I got you bro :)
We are given the system of differential equations:
dx/dt = 2x + 8y
dy/dt = -x + y
We can solve this system using matrix methods. First, we can rewrite the system in matrix form:
d/dt [x; y] = [2 8; -1 1] [x; y]
The matrix [2 8; -1 1] is called the coefficient matrix of the system.

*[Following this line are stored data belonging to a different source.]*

-- ==== Sys2Proof/Machine/Check.lean ====
section
/-! DEFINITION. Sampling for proof (06_result_checking.md R206, R207, R210, R212, R213), shared by the vector unit, the press and the
lighter's streams, and the queues of the press. -/

namespace Sys2Proof.Machine
open Sys2Proof

/-- A descriptor of a lighter queue that is a STREAM and so names its set from its ENQ on (11_collectives_and_job_mapping.md R354, R355). -/
def isStream (d : Nat) : Bool := hdOp d == 0x28 && hdLen d == 5

/-- Whether the proof core of a die stands in for a core (R129, R213). -/
def State.standingIn (s : State) (die : Nat) : Bool := (s.core (13 * die + 12)).standin.isSome

/-- The number by which the quarantine knows a unit: kind, die, core and sub-unit (R214). -/
def unitId (ukind die core sub : Nat) : Nat := ukind * 0x1000 + die * 0x100 + core * 0x10 + sub

/-- Whether proofing is off on a die: its proof core is quarantined or stands in (R213, R222). -/
def State.proofOff (s : State) (die : Nat) : Bool :=
  s.standingIn die || (s.unit (unitId 4 die 12 0xF)).quarantined
    || (List.range 4).any fun p => (s.unit (unitId 4 die 12 p)).quarantined

/-- Proofing on a die ended until the next restart, by the verdict that its proof core is faulty (R211, R429). CHK_PROOF.STATE, whose value 3
R228 gives to a quarantine and to SEXP alone, does not show it (DEDUCED, log entry 27). -/
def State.proofEnd (s : State) (die : Nat) : State := s.setChk die { s.chkOf die with proofLost := true }

/-- The sample test of R206 at core c for count n. -/
def State.sampled (s : State) (c n : Nat) : Bool :=
  let die := coreDie c
  let k := s.clusterOf c
  let S := s.fld (a_CHK_CFG die k) f_CHK_CFG_SEXP
  s.levelOf c == 2 && S != 0 && coreNo c != 12 && !s.proofOff die && !(s.chkOf die).proofLost
    && decide ((rng64 (s.reg (a_CHK_KEY die k)) c (BitVec.ofNat 64 n)).toNat / 2 ^ (64 - S) = 0)

/-- The registers that a vector instruction can use, with no flag raised. -/
def CoreState.vecRegs (k : CoreState) : VecRegs := ⟨k.g, k.v, k.m, k.vs, k.vsqe, k.vct, 0⟩

/-- A vector unit that holds given registers. -/
def VecRegs.core (x : VecRegs) : CoreState :=
  { CoreState.init with g := x.g, v := x.v, m := x.m, vs := x.vs, vsqe := x.vsqe, vct := x.vct, vflags := x.vflags }

/-- The difference of two results (R210): the destination is the one register, mask, stick or general register in which they can differ;
a stick's QE stands above its bits. -/
def VecRegs.diff (x y : VecRegs) : BitVec 2048 :=
  let v := (List.range 32).foldl (fun a i => a ^^^ Tbl.get 0 x.v i ^^^ Tbl.get 0 y.v i) (0 : BitVec 2048)
  let m := (List.range 8).foldl (fun a i => a ^^^ Tbl.get 0 x.m i ^^^ Tbl.get 0 y.m i) (0 : BitVec 256)
  let g := (List.range 32).foldl (fun a i => a ^^^ Tbl.get 0 x.g i ^^^ Tbl.get 0 y.g i) (0 : Word)
  let st := (List.range 8).foldl (fun a i => a ^^^ Tbl.get 0 x.vs i ^^^ Tbl.get 0 y.vs i) (0 : Stick)
  let qe := (List.range 8).foldl (fun a i => a ^^^ unsigned 12 (Tbl.get 0 x.vsqe i) ^^^ unsigned 12 (Tbl.get 0 y.vsqe i)) 0
  v ^^^ m.setWidth 2048 ^^^ g.setWidth 2048 ^^^ BitVec.ofNat 2048 (st.toNat + qe * 2 ^ 128)

/-- The bits of the destination that are compared (R210): those of the lanes that the mask names, for an instruction of MAJ 0x10, 0x12 or 0x14
that acts lane by lane; all of them for any other. -/
def VecRegs.compared (x : VecRegs) (word : Nat) : BitVec 2048 :=
  let maj := bits word 31 27
  let fn := bits word 26 21
  let on (i : Nat) : Bool := (Tbl.get 0 x.m (bits word 17 15)).getLsbD i
  let bitsOf (ty : Nat) (act : Nat → Bool) : BitVec 2048 :=
    match laneOf ty with
    | some l => ofLanes l.width ((List.range l.count).map fun i => if act i then 2 ^ l.width - 1 else 0)
    | none => BitVec.allOnes 2048
  let ty := bits word 20 18
  if bits word 17 15 = 0 then BitVec.allOnes 2048
  else if maj = 0x10 || (maj == 0x12 && (fn == 0 || fn == 2 || fn == 5 || fn == 7)) then bitsOf ty on
  else if maj = 0x12 && fn == 1 then
    match laneOf ty, laneOf (bits word 12 10) with
    | some a, some b => bitsOf (bits word 12 10) fun j =>
      if a.count < b.count then j / a.count == bits word 14 13 && on (j % a.count) else on j
    | _, _ => BitVec.allOnes 2048
  else if maj = 0x14 && fn < 4 then (Tbl.get 0 x.m (bits word 17 15)).setWidth 2048
  else BitVec.allOnes 2048

/-- A vector instruction that issues at core c: where it is sampled it joins the waiting ones with the operands copied, what the original
made of them and what the proof core makes of the copies, or is skipped with 16 of them waiting (R206, R207, R210). -/
def State.sampleVector (s : State) (c n word : Nat) (ops orig proof : VecRegs) : State :=
  if s.sampled c n then
    let die := coreDie c
    let k := s.chkOf die
    if 16 ≤ k.vproofs.length then s.bump (a_CHK_PROOF_SKIP die) f_CHK_PROOF_SKIP_VECTOR
    else s.setChk die { k with vproofs := k.vproofs ++ [⟨c, n, word, ops, orig, proof⟩] }
  else s

/-- Whether the tile of set p of core c is the one being proved. -/
def State.proving (s : State) (c p : Nat) : Bool :=
  match (s.chkOf (coreDie c)).tproof with
  | some t => t.core == c && t.set == p
  | none => false

/-- A change of a press in which entries can leave its queues: event QUEUE_LOW where a depth falls to its mark (R99). -/
def State.pressQueues (s : State) (c : Nat) (f : PressState → PressState) : State :=
  let p := s.press c
  let q := f p
  (s.setPress c q).modCore c fun k =>
    (k.fell 0x20 p.staging.length q.staging.length).fell 0x21 p.drains.length q.drains.length

/-- Whether a drain waits for the proof of set p (R209). -/
def DrainEnt.proves (d : DrainEnt) (p : Nat) : Bool := d.phase == .proving && bits d.desc 183 182 == p

/-- The drain that a proof held back leaves the queue, and its token is raised (R209). -/
def State.proofRelease (s : State) (c p : Nat) : State :=
  let mine := (s.press c).drains.filter fun d => d.proves p
  mine.foldl (fun t d => t.raise c d.raise) (s.pressQueues c fun q => { q with drains := q.drains.filter fun d => !d.proves p })

/-- The proof of a tile given up (R212): counted, and nothing waits for it any more. -/
def State.abandonTile (s : State) (die : Nat) : State :=
  match (s.chkOf die).tproof with
  | none => s
  | some t => ((s.setChk die { s.chkOf die with tproof := none }).bump (a_CHK_PROOF die) f_CHK_PROOF_ABANDONED).proofRelease
      t.core t.set

/-- Waiting vector proofs of a die of which `mine` holds given up, each counted (R212). -/
def State.abandonVectors (s : State) (die : Nat) (mine : VProof → Bool) : State :=
  ((s.chkOf die).vproofs.filter mine).foldl (fun t _ => t.bump (a_CHK_PROOF die) f_CHK_PROOF_ABANDONED)
    (s.setChk die { s.chkOf die with vproofs := (s.chkOf die).vproofs.filter fun v => !mine v })

/-- Proofs of core c given up (R212): its tile, and its waiting vector instructions. -/
def State.abandonCore (s : State) (c : Nat) : State :=
  let die := coreDie c
  let s2 := s.abandonVectors die fun v => v.core == c
  match (s2.chkOf die).tproof with
  | some t => if t.core = c then s2.abandonTile die else s2
  | none => s2

/-- The sticks and checksum sticks of a set zero, with its QE and CKV (R72). -/
def PressState.clear (p : PressState) (set : Nat) (qe : Int) (ckv : Bool) : PressState :=
  let keep {α : Type} (m : Tbl α) : Tbl α := m.filter fun e => e.1 / 128 != set
  { p with sticks := keep p.sticks, csticks := keep p.csticks, qe := Tbl.set 0 p.qe set qe, ckv := Tbl.set false p.ckv set ckv }

/-- The proof core of a die. -/
def proofCore (die : Nat) : Nat := 13 * die + 12

/-- A set clear at core c (R206): the proof of an undrained tile of that set is given up (R212), the clear is counted, and
the set is sampled or skipped. For a sample the proof core clears its own set with the same QE (R208 step 1). -/
def State.sampleClear (s : State) (c p : Nat) (qe : Int) : State :=
  let die := coreDie c
  let s1 := match (s.chkOf die).tproof with
    | some t => if t.core = c && t.set == p && t.tally.isNone then s.abandonTile die else s
    | none => s
  let n := (s1.press c).clearCount
  let s2 := s1.modPress c fun q => { q with clearCount := n + 1 }
  if s2.sampled c n then
    match (s2.chkOf die).tproof with
    | some _ => s2.bump (a_CHK_PROOF_SKIP die) f_CHK_PROOF_SKIP_TILES
    | none =>
      let q := s2.press c
      let s3 := (s2.setChk die { s2.chkOf die with tproof := some ⟨c, p, qe, q.ord, [], none, false, 0, 0⟩ }).setPress c
        { q with ord := q.ord + 1 }
      s3.modPress (proofCore die) fun x => x.clear p qe true
  else s2

end Sys2Proof.Machine
end

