-- ==== Sys2Proof/Machine/EngineRows.lean ====
section
/-! DEFINITION. The rows of the galley and the case engines (04_galley_case_engines_berth_pool.md): an engine starting a descriptor
of each OP, the completion, the galley banks and the patrol scrubber. -/

namespace Sys2Proof.Machine
open Sys2Proof

/-- What a descriptor of core c comes to at engine e (R147 to R166). -/
def jobOf (c e : Nat) (s : State) (d : Nat) : EngJob :=
  let op := hdOp d
  match e with
  | 0 => jobTranspose c s d
  | 1 => jobGather c op s d
  | 2 => jobTrans c op s d
  | 3 => jobSort c op s d
  | 4 => jobReduce c op s d
  | 5 => match op with
    | 1 => jobConvert c s d
    | 2 => jobAmax c s d
    | 3 => jobRecord c s d
    | 4 => jobSelect c s d
    | 5 => jobHsave c s d
    | 6 => jobHload c s d
    | _ => jobHinit c s d
  | 6 => jobRng c op s d
  | 7 => jobPack c op s d
  | _ => jobTally c s d

/-- An engine looking at its queues for a descriptor of one OP of core c; its first OP's row also takes an undefined OP (R144). -/
def State.engRow (s : State) (c e op : Nat) : State :=
  if s.stopped (coreDie c) then s else s.engStart c e (fun o => o == op || (op == 1 && !engOpOk e o)) (jobOf c e)

/-- TRANSPOSE: its engine starts a descriptor of core c (R140, R144, R147). -/
def execTranspose (c : Nat) (s : State) : Host.Outcome State Fault Refusal := .next (s.engRow c 0 1)

/-- GATHER: its engine starts a descriptor of core c (R140, R144, R148, R149). -/
def execGather (c : Nat) (s : State) : Host.Outcome State Fault Refusal := .next (s.engRow c 1 1)

/-- SCATTER: its engine starts a descriptor of core c (R140, R144, R148, R149). -/
def execScatter (c : Nat) (s : State) : Host.Outcome State Fault Refusal := .next (s.engRow c 1 2)

/-- SCATTER_ADD: its engine starts a descriptor of core c (R140, R144, R148, R149). -/
def execScatterAdd (c : Nat) (s : State) : Host.Outcome State Fault Refusal := .next (s.engRow c 1 3)

/-- ENGINE_EXP: its engine starts a descriptor of core c (R140, R144, R150). -/
def execEngineExp (c : Nat) (s : State) : Host.Outcome State Fault Refusal := .next (s.engRow c 2 1)

/-- ENGINE_LOG: its engine starts a descriptor of core c (R140, R144, R150). -/
def execEngineLog (c : Nat) (s : State) : Host.Outcome State Fault Refusal := .next (s.engRow c 2 2)

/-- ENGINE_RCP: its engine starts a descriptor of core c (R140, R144, R150). -/
def execEngineRcp (c : Nat) (s : State) : Host.Outcome State Fault Refusal := .next (s.engRow c 2 3)

/-- ENGINE_RSQRT: its engine starts a descriptor of core c (R140, R144, R150). -/
def execEngineRsqrt (c : Nat) (s : State) : Host.Outcome State Fault Refusal := .next (s.engRow c 2 4)

/-- ENGINE_SIG: its engine starts a descriptor of core c (R140, R144, R150). -/
def execEngineSig (c : Nat) (s : State) : Host.Outcome State Fault Refusal := .next (s.engRow c 2 5)

/-- ENGINE_TANH: its engine starts a descriptor of core c (R140, R144, R150). -/
def execEngineTanh (c : Nat) (s : State) : Host.Outcome State Fault Refusal := .next (s.engRow c 2 6)

/-- SORT: its engine starts a descriptor of core c (R140, R144, R151, R152). -/
def execSort (c : Nat) (s : State) : Host.Outcome State Fault Refusal := .next (s.engRow c 3 1)

/-- TOPK: its engine starts a descriptor of core c (R140, R144, R151, R152). -/
def execTopk (c : Nat) (s : State) : Host.Outcome State Fault Refusal := .next (s.engRow c 3 2)

/-- REDUCER_SUM: its engine starts a descriptor of core c (R140, R144, R154). -/
def execReducerSum (c : Nat) (s : State) : Host.Outcome State Fault Refusal := .next (s.engRow c 4 1)

/-- REDUCER_SUMSQ: its engine starts a descriptor of core c (R140, R144, R154). -/
def execReducerSumsq (c : Nat) (s : State) : Host.Outcome State Fault Refusal := .next (s.engRow c 4 2)

/-- REDUCER_DOT: its engine starts a descriptor of core c (R140, R144, R154). -/
def execReducerDot (c : Nat) (s : State) : Host.Outcome State Fault Refusal := .next (s.engRow c 4 3)

/-- REDUCER_MAX: its engine starts a descriptor of core c (R140, R144, R154). -/
def execReducerMax (c : Nat) (s : State) : Host.Outcome State Fault Refusal := .next (s.engRow c 4 4)

/-- REDUCER_MIN: its engine starts a descriptor of core c (R140, R144, R154). -/
def execReducerMin (c : Nat) (s : State) : Host.Outcome State Fault Refusal := .next (s.engRow c 4 5)

/-- REDUCER_AMAX: its engine starts a descriptor of core c (R140, R144, R154). -/
def execReducerAmax (c : Nat) (s : State) : Host.Outcome State Fault Refusal := .next (s.engRow c 4 6)

/-- STICKADD: its engine starts a descriptor of core c (R140, R144, R154, R553). -/
def execStickadd (c : Nat) (s : State) : Host.Outcome State Fault Refusal := .next (s.engRow c 4 7)

/-- TALLYSUM: its engine starts a descriptor of core c (R140, R144, R154). -/
def execTallysum (c : Nat) (s : State) : Host.Outcome State Fault Refusal := .next (s.engRow c 4 8)

/-- CONVERT: its engine starts a descriptor of core c (R140, R144, R158). -/
def execConvert (c : Nat) (s : State) : Host.Outcome State Fault Refusal := .next (s.engRow c 5 1)

/-- SCALE_AMAX: its engine starts a descriptor of core c (R140, R144, R158). -/
def execScaleAmax (c : Nat) (s : State) : Host.Outcome State Fault Refusal := .next (s.engRow c 5 2)

/-- RECORD: its engine starts a descriptor of core c (R140, R144, R158). -/
def execRecord (c : Nat) (s : State) : Host.Outcome State Fault Refusal := .next (s.engRow c 5 3)

/-- SELECT: its engine starts a descriptor of core c (R140, R144, R159). -/
def execSelect (c : Nat) (s : State) : Host.Outcome State Fault Refusal := .next (s.engRow c 5 4)

/-- HSAVE: its engine starts a descriptor of core c (R140, R144, R158). -/
def execHsave (c : Nat) (s : State) : Host.Outcome State Fault Refusal := .next (s.engRow c 5 5)

/-- HLOAD: its engine starts a descriptor of core c (R140, R144, R158). -/
def execHload (c : Nat) (s : State) : Host.Outcome State Fault Refusal := .next (s.engRow c 5 6)

/-- HINIT: its engine starts a descriptor of core c (R140, R144, R158). -/
def execHinit (c : Nat) (s : State) : Host.Outcome State Fault Refusal := .next (s.engRow c 5 7)

/-- RNG_RAW: its engine starts a descriptor of core c (R140, R144, R162). -/
def execRngRaw (c : Nat) (s : State) : Host.Outcome State Fault Refusal := .next (s.engRow c 6 1)

/-- UNIFORM: its engine starts a descriptor of core c (R140, R144, R162). -/
def execUniform (c : Nat) (s : State) : Host.Outcome State Fault Refusal := .next (s.engRow c 6 2)

/-- BERNOULLI: its engine starts a descriptor of core c (R140, R144, R162). -/
def execBernoulli (c : Nat) (s : State) : Host.Outcome State Fault Refusal := .next (s.engRow c 6 3)

/-- INTRANGE: its engine starts a descriptor of core c (R140, R144, R162). -/
def execIntrange (c : Nat) (s : State) : Host.Outcome State Fault Refusal := .next (s.engRow c 6 4)

/-- COMPRESS: its engine starts a descriptor of core c (R140, R144, R163, R164). -/
def execCompress (c : Nat) (s : State) : Host.Outcome State Fault Refusal := .next (s.engRow c 7 1)

/-- DECOMPRESS: its engine starts a descriptor of core c (R140, R144, R163, R164). -/
def execDecompress (c : Nat) (s : State) : Host.Outcome State Fault Refusal := .next (s.engRow c 7 2)

/-- TALLY: its engine starts a descriptor of core c (R140, R144, R165, R166). -/
def execTally (c : Nat) (s : State) : Host.Outcome State Fault Refusal := .next (s.engRow c 8 1)

/-- CASE_ENGINE_COMPLETION: an engine finishes the last unit of its descriptor (R141). -/
def execCaseEngineCompletion (die engine : Nat) (s : State) : Host.Outcome State Fault Refusal :=
  s.ifClock die <|
  .next (s.engComplete die engine (fun t d => jobOf (13 * die + (match (t.engine die engine).run with
    | some r => r.core
    | none => 0)) engine t d))

/-- A core's running descriptors at every engine of its die flushed (R124, R145). -/
def State.flushEngines (s : State) (c : Nat) : State :=
  (List.range 9).foldl (fun t e => t.engFlush c e (jobOf c e)) s

/-! ### Galley banks -/

/-- The core and reader kind of a port, in the order of R133's table (R137): an engine reads for the core whose descriptor it runs. -/
def State.portReader (s : State) (die p : Nat) : Nat × Nat :=
  if p < 13 then (p, 0) else if p < 26 then (p - 13, 1) else if p < 39 then (p - 26, 2) else if p < 52 then (p - 39, 4)
  else if p < 70 then
    let e := (p - 52) / 2
    (match (s.engine die e).run with
      | some r => r.core
      | none => 0xF, engKind e)
  else (0xF, 5)

/-- Whether a request is one that bank b of a die can meet (R132, R133). -/
def bankOk (die bank : Nat) (q : GalleyReq) : Bool :=
  let off := q.addr - galleyBase die
  decide (q.port < 72) && inGalley die q.addr q.len && decide (1 ≤ q.len) && decide (off % 1024 + q.len ≤ 1024)
    && bits off 14 10 == bank && (match q.data with
      | some bs => bs.length == q.len
      | none => true)

/-- A request served: a write stored, a read checked (R135, R137). -/
def State.bankServe (s : State) (die : Nat) (q : GalleyReq) : State :=
  let who := s.portReader die q.port
  match q.data with
  | some bs => s.galleyWrite die who.1 who.2 q.addr bs
  | none => (s.galleyRead die who.1 who.2 q.addr q.len).1

/-- GALLEY_BANK_SERVE: a bank serves the next port that has a request, round-robin; the cycle counts where others wait (R134). -/
def execGalleyBankServe (die bank : Nat) (reqs : List GalleyReq) (s : State) : Host.Outcome State Fault Refusal :=
  let rs := reqs.filter (bankOk die bank)
  let p0 := Tbl.get 0 (s.galley die).ptrs bank
  match ((List.range 72).map fun i => (p0 + i) % 72).findSome? fun p => rs.find? fun q => q.port == p with
  | none => .next s
  | some q =>
    let s1 := s.bankServe die q
    let s2 := s1.setGalley die { s1.galley die with ptrs := Tbl.set 0 (s1.galley die).ptrs bank ((q.port + 1) % 72) }
    .next (if 2 ≤ rs.length then s2.bumpWrap (a_GALLEY_CONFLICT die) f_GALLEY_CONFLICT_COUNT else s2)

/-- GALLEY_SCRUB: the patrol scrubber reads and corrects the next line; a whole pass counts (R137). -/
def execGalleyScrub (die : Nat) (s : State) : Host.Outcome State Fault Refusal :=
  s.ifClock die <|
  let n := (s.galley die).scrub
  let s1 := (List.range 128).foldl (fun t i => (t.galleyRead die 0xF 6 (galleyBase die + 1024 * n + 8 * i) 8).1) s
  let s2 := s1.setGalley die { s1.galley die with scrub := (n + 1) % 0x4_0000 }
  .next (if n + 1 = 0x4_0000 then s2.bumpWrap (a_GALLEY_SCRUB die) f_GALLEY_SCRUB_PASSES else s2)

end Sys2Proof.Machine
end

Next, we can find the eigenvalues and eigenvectors of the coefficient matrix:
|2-λ 8| |-(λ-1) 8|
|-1 1-λ| = |-1 -(λ-1)|
Using the formula for the characteristic equation, we get:
(2-λ)(1-λ) + 8 = 0
Simplifying, we get:
λ^2 - 3λ + 10 = 0
Solving for λ using the quadratic formula, we get:
λ = (3 ± sqrt(29)i)/2
Since the eigenvalues have a non-zero imaginary part, the system has complex eigenvectors. The eigenvectors can be found using the formula:
(A - λI)v = 0
where A is the coefficient matrix, λ is an eigenvalue, and v is the eigenvector corresponding to λ. Solving this equation, we get:
v1 = (1 + sqrt(29)i)/4
v2 = (1 - sqrt(29)i)/4
Using the eigenvectors, we can diagonalize the coefficient matrix:
[2 8; -1 1] = [v1 v2] [λ1 0; 0 λ2] [v1 v2]^-1
where λ1 and λ2 are the eigenvalues and [v1 v2]^-1 is the inverse of the matrix [v1 v2].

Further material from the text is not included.